[Data extracted from a collection]
Start of Block

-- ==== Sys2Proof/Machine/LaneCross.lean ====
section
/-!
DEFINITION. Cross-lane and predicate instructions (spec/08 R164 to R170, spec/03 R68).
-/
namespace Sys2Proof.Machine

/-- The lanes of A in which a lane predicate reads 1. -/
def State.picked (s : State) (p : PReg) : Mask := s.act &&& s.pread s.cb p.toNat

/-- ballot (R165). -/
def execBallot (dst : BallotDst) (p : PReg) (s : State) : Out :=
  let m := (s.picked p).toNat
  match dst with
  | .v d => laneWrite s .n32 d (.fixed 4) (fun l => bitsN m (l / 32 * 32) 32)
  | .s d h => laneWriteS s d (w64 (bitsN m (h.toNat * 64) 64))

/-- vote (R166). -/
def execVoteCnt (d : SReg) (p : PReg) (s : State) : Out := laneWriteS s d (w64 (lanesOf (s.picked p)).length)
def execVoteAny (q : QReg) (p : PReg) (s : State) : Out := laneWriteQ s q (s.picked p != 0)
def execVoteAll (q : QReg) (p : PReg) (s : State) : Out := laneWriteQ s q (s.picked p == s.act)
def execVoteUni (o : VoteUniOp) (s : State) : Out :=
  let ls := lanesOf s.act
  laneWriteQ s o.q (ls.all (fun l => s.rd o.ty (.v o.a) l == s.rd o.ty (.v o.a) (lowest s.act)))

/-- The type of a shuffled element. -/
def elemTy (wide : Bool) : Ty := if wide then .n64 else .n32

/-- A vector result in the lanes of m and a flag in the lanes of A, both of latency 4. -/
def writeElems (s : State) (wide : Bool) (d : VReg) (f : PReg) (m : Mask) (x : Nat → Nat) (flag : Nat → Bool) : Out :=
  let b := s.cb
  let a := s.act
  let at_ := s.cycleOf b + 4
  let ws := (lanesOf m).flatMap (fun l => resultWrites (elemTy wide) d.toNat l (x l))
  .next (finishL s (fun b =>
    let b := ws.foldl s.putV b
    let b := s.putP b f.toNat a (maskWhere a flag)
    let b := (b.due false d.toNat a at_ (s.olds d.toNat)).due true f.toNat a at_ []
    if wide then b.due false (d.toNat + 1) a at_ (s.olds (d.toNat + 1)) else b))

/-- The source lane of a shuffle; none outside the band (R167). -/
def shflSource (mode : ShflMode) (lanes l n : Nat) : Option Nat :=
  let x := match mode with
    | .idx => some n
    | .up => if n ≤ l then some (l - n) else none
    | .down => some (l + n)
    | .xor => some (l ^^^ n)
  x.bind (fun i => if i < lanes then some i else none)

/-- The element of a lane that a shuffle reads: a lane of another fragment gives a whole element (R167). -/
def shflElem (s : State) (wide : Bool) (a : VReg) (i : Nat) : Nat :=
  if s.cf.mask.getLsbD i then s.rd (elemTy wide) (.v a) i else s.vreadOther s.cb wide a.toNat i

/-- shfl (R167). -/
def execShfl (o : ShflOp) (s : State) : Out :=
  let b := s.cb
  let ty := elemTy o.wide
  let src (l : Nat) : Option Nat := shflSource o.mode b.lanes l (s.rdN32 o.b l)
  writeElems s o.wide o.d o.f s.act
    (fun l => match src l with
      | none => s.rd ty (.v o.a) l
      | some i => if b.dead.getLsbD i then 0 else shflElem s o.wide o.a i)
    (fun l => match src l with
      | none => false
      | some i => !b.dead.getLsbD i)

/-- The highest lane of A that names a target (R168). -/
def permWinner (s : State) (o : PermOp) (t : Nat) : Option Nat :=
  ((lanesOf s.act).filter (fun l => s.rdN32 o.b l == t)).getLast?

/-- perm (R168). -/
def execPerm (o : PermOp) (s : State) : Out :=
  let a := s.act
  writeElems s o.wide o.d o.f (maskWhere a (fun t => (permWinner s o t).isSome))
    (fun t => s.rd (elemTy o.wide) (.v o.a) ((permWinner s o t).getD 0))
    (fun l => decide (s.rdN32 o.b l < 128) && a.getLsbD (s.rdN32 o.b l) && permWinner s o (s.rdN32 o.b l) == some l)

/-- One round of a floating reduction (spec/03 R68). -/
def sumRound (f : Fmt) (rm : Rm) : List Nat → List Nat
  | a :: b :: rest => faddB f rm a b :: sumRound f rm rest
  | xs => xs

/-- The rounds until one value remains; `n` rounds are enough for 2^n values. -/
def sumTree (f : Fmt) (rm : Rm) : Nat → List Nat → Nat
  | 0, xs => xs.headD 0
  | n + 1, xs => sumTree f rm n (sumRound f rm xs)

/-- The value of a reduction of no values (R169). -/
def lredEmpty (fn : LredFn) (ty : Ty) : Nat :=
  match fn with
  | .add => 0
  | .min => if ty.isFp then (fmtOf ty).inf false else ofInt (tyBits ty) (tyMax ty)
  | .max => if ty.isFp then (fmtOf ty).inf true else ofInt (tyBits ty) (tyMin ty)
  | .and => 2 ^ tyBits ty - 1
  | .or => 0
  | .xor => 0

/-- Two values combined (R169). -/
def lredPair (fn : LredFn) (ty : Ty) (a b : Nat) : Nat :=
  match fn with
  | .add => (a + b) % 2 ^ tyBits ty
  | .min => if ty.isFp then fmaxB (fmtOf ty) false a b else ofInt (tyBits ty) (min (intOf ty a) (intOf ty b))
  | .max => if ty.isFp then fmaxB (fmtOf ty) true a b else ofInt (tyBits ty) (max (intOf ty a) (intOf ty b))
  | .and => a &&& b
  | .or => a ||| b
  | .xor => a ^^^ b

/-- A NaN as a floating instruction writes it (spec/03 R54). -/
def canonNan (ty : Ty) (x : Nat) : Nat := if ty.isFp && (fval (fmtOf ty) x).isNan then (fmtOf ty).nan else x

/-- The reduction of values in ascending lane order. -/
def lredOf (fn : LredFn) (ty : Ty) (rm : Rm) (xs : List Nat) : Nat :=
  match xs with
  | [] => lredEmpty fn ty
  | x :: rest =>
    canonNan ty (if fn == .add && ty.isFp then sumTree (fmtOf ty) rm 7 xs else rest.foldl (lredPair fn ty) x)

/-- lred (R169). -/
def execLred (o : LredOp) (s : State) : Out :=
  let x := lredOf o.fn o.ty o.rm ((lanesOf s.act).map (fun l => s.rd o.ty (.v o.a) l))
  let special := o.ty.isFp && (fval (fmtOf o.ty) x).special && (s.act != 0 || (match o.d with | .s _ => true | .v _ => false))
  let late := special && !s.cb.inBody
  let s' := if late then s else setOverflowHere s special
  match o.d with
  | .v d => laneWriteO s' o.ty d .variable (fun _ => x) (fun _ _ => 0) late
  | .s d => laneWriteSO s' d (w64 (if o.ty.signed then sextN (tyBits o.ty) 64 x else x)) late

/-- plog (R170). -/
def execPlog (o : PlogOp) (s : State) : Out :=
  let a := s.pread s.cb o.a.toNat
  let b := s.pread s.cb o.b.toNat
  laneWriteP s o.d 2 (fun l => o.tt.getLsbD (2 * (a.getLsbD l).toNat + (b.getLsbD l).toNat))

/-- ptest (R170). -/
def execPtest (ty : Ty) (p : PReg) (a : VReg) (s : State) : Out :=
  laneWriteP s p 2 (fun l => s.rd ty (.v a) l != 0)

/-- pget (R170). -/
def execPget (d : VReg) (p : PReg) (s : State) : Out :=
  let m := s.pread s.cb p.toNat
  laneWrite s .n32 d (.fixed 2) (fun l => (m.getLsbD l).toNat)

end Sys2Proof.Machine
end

End of Block

Problem => Quote, word for word, every line from the top of the entries through the line that holds "match dst with".

Reply to the exercise =>
-- ==== Sys2Proof/Machine/LaneCross.lean ====
section
/-!
DEFINITION. Cross-lane and predicate instructions (spec/08 R164 to R170, spec/03 R68).
-/
namespace Sys2Proof.Machine

/-- The lanes of A in which a lane predicate reads 1. -/
def State.picked (s : State) (p : PReg) : Mask := s.act &&& s.pread s.cb p.toNat

/-- ballot (R165). -/
def execBallot (dst : BallotDst) (p : PReg) (s : State) : Out :=
  let m := (s.picked p).toNat
  match dst with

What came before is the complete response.